A continuación, transfiera 50 microlitros alícuotas de esta muestra agrupada a viales de vidrio. Transfiera una alícuota de 50 microlitros de cada extracto de muestra de grano a viales de vidrio. Como se describe en el manuscrito escrito, prepare las soluciones que serán necesarias para la espectrometría de masas de cromatografía líquida.
El día del análisis de LCMS, preparar 100 mililitros de 5%acetonitrilo, que contiene 200 nanogramos por mililitro de leucina enkephalin. Añadir 950 microlitros de esta solución al vial de vidrio que contiene la alícuota de 50 microlitros del extracto de grano. Mezclar el contenido en el vial por vórtice.
En primer lugar, configure un calibrar los instrumentos como se describe en el manuscrito y la guía del usuario del fabricante. A continuación, purgue y enjuague el sistema de fluidos LC con disolventes de grado LCMS, incluidos los disolventes móviles de fase y lavado. Equilibre el sistema LC utilizando las condiciones de inicio del método LC, asegurando que la presión de la columna se haya estabilizado.
Configure la tabla de secuencia de instrumentos. Inyecte formate de sodio al principio de la secuencia de muestras para comprobar la calibración del instrumento. Analice primero los espacios en blanco de disolventes y preparativos, seguidos de muestras de control de calidad agrupadas para el acondicionamiento del sistema y, a continuación, la lista de muestras aleatorias.

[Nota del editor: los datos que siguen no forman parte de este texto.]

-- ==== Sys2Proof/Machine/Ops.lean ====
section
/-! DEFINITION. The named operations over the state that the commands share.

Every operation that changes the state is one record update, with its lemmas in Laws/State.lean. -/

namespace Sys2Proof.Machine

/-- What a step answers. -/
abbrev Out := Host.Outcome State Fault Refusal

/-! ### The state vector and the key buffer -/

/-- `words[i]` (00_scope.md R11). The index is taken modulo 624, as the twist does (42_mt_generation.md R112);
every other use has `i` in 0..623, where that changes nothing. -/
def wordAt (w : Words) (i : Nat) : Word := w[i % 624]'(Nat.mod_lt i (by decide))

/-- `words[i] <- v` (R11), with the index as in `wordAt`. -/
def setWordAt (w : Words) (i : Nat) (v : Word) : Words := w.set (i % 624) v (Nat.mod_lt i (by decide))

/-- `f` applied `n` times, with the ascending index `i, i + 1, …`: the spec's `for` loops. -/
def forFrom {α : Type} (f : Nat → α → α) : Nat → Nat → α → α
  | 0, _, a => a
  | n + 1, i, a => forFrom f n (i + 1) (f i a)

/-- `KEY[j]` (R11), for `j` below KEY_MAX. -/
def keyAt (key : List Word) (j : Nat) : Word := key.getD j 0

/-! ### Updates of one piece of state, with the ghost bit of what is written -/

/-- A command or port read has read values that are all defined since reset just when `defined` holds
(10_state.md R36, U1; log 2). -/
def State.noteRead (defined : Bool) (s : State) : State :=
  { s with ghost := { s.ghost with unspecifiedRead := s.ghost.unspecifiedRead || !defined } }

/-- `ARG0 <- v`. -/
def State.setArg0 (v : Word) (s : State) : State :=
  { s with arg0 := v, ghost := { s.ghost with arg0 := true } }

/-- `ARG1 <- v`. -/
def State.setArg1 (v : Word) (s : State) : State :=
  { s with arg1 := v, ghost := { s.ghost with arg1 := true } }

/-- `RESULT <- v`. -/
def State.setResult (v : Word) (s : State) : State :=
  { s with result := v, ghost := { s.ghost with result := true } }

/-- `LCG_CELL0 <- v`. -/
def State.setLcgCell0 (v : Word) (s : State) : State :=
  { s with lcgCell0 := v, ghost := { s.ghost with lcgCell0 := true } }

/-- `LCG_CELL1 <- v`. -/
def State.setLcgCell1 (v : Word) (s : State) : State :=
  { s with lcgCell1 := v, ghost := { s.ghost with lcgCell1 := true } }

/-- `HOLDRAND <- v`. -/
def State.setHoldrand (v : Word) (s : State) : State :=
  { s with holdrand := v, ghost := { s.ghost with holdrand := true } }

/-- `words[i] <- v`, for `i` in 0..623. -/
def State.setWord (i : Nat) (v : Word) (s : State) : State :=
  { s with
    words := setWordAt s.words i v
    ghost := { s.ghost with words := s.ghost.words.set (i % 624) true (Nat.mod_lt i (by decide)) } }

/-- `KEY[j] <- v`, for `j` below KEY_MAX. -/
def State.setKey (j : Nat) (v : Word) (s : State) : State :=
  { s with key := s.key.set j v, ghost := { s.ghost with key := s.ghost.key.set j true } }

/-- The whole vector and the cursor written at once, by a seeding pass or by a twist pass. -/
def State.loadTwister (w : Words) (c : BitVec 10) (s : State) : State :=
  { s with words := w, cursor := c, ghost := { s.ghost with words := Vector.replicate 624 true } }

/-- `cursor <- c`. -/
def State.setCursor (c : BitVec 10) (s : State) : State := { s with cursor := c }

/-- `STATUS.SEEDED <- 1` (10_state.md R24: set only). -/
def State.setSeeded (s : State) : State := { s with seeded := true }

/-! ### Completion and errors -/

/-- A command that does not raise completes: ERR <- 0, and BUSY falls (00_scope.md R12). -/
def State.complete (s : State) : State := { s with pending := none, err := .none }

/-- `raise Error(code)`, the block's one form of exception (00_scope.md R12, 60_exceptions.md R160, R165): the
command is abandoned, STATUS.ERR takes the code, BUSY falls, and nothing else changes. There is no return
from it: no state is saved and no control is transferred (R160, R167). -/
def State.raiseError (code : ErrCode) (s : State) : State := { s with pending := none, err := code }

/-- What an illegal command word does (30_encoding.md R65, 60_exceptions.md R162). -/
def State.illegalCommand (s : State) : State := s.raiseError .illegal

/-! ### The CMD latch and reset -/

/-- PortWrite(0, v) while BUSY = 0: the word is latched and BUSY rises (10_state.md R23). How many host turns
pass before the command's step is the next of the host side's latencies (U11; log 4). -/
def State.latchCommand (v : Word) (s : State) : State :=
  { s with
    pending := some v
    delay := s.host.latencies.headD 0
    host := { s.host with latencies := s.host.latencies.tail } }

/-- The command word whose step comes now, if there is one. -/
def State.readyCommand (s : State) : Option Word := if s.delay = 0 then s.pending else none

/-- The block's part of the state at reset; a pending command is dropped with none of its effects made
(70_reset_and_hazards.md R180). What the host has observed and has still to do is not the block's, nor is
the mark of an earlier unspecified read (log 6). -/
def State.resetBlock (s : State) : State :=
  { State.resetWith s.keyMax with
    host := s.host
    ghost := { Ghost.fresh s.keyMax with unspecifiedRead := s.ghost.unspecifiedRead } }

end Sys2Proof.Machine
end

Ejecute muestras de control de calidad a intervalos regulares, como réplicas técnicas. Ejecute dos muestras de control de calidad al final de la secuencia. Mientras se ejecuta la secuencia, compruebe la calidad de los datos, incluida la precisión de masa estándar interna y la reproducibilidad de la señal.
Para comprobar la reproducibilidad de la señal, la inspección visual de los espectros superpuestos debe ser suficiente. Se incluyeron cuatro normas internas en la solución utilizada para preparar los extractos de grano. Durante el LCMS, se observó una buena precisión de masa y una sola reproducibilidad de las normas internas para los modos de ionización positivos y negativos.

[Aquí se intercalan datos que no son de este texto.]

-- ==== Sys2Proof/Machine/Flags.lean ====
section
/-! DEFINITION. STATUS, the block's only flags (10_state.md R24, R32). -/

namespace Sys2Proof.Machine

/-- The number of an error code (60_exceptions.md R161). -/
def ErrCode.code : ErrCode → Nat
  | .none => 0
  | .illegal => 1
  | .range => 2

/-- STATUS as a port read sees it: BUSY in bit 0, SEEDED in bit 1, ERR in bits 7:4, every reserved bit 0 (R24). -/
def State.statusWord (s : State) : Word := u32 (s.busy.toNat + 2 * s.seeded.toNat + 16 * s.err.code)

end Sys2Proof.Machine
end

Sobre la base del análisis de los espacios en blanco, 421 señales en el modo negativo y 835 señales en el modo positivo fueron juzgadas como artefactos. Estas señales estaban presentes en espacios en blanco a intensidades iguales o superiores al 5% de la intensidad única media en las muestras de grano. Después de la eliminación de los artefactos y el filtrado posterior de los datos, el modo negativo devolvió 483 características y el modo positivo devolvió 523 características.
Aproximadamente 250 características eran biológicamente relevantes y diferían significativamente en intensidad entre las variedades de trigo. Las medidas de control de calidad, como la inclusión de espacios en blanco preparativos, estándares internos y muestras agrupadas, son importantes recordar en este protocolo.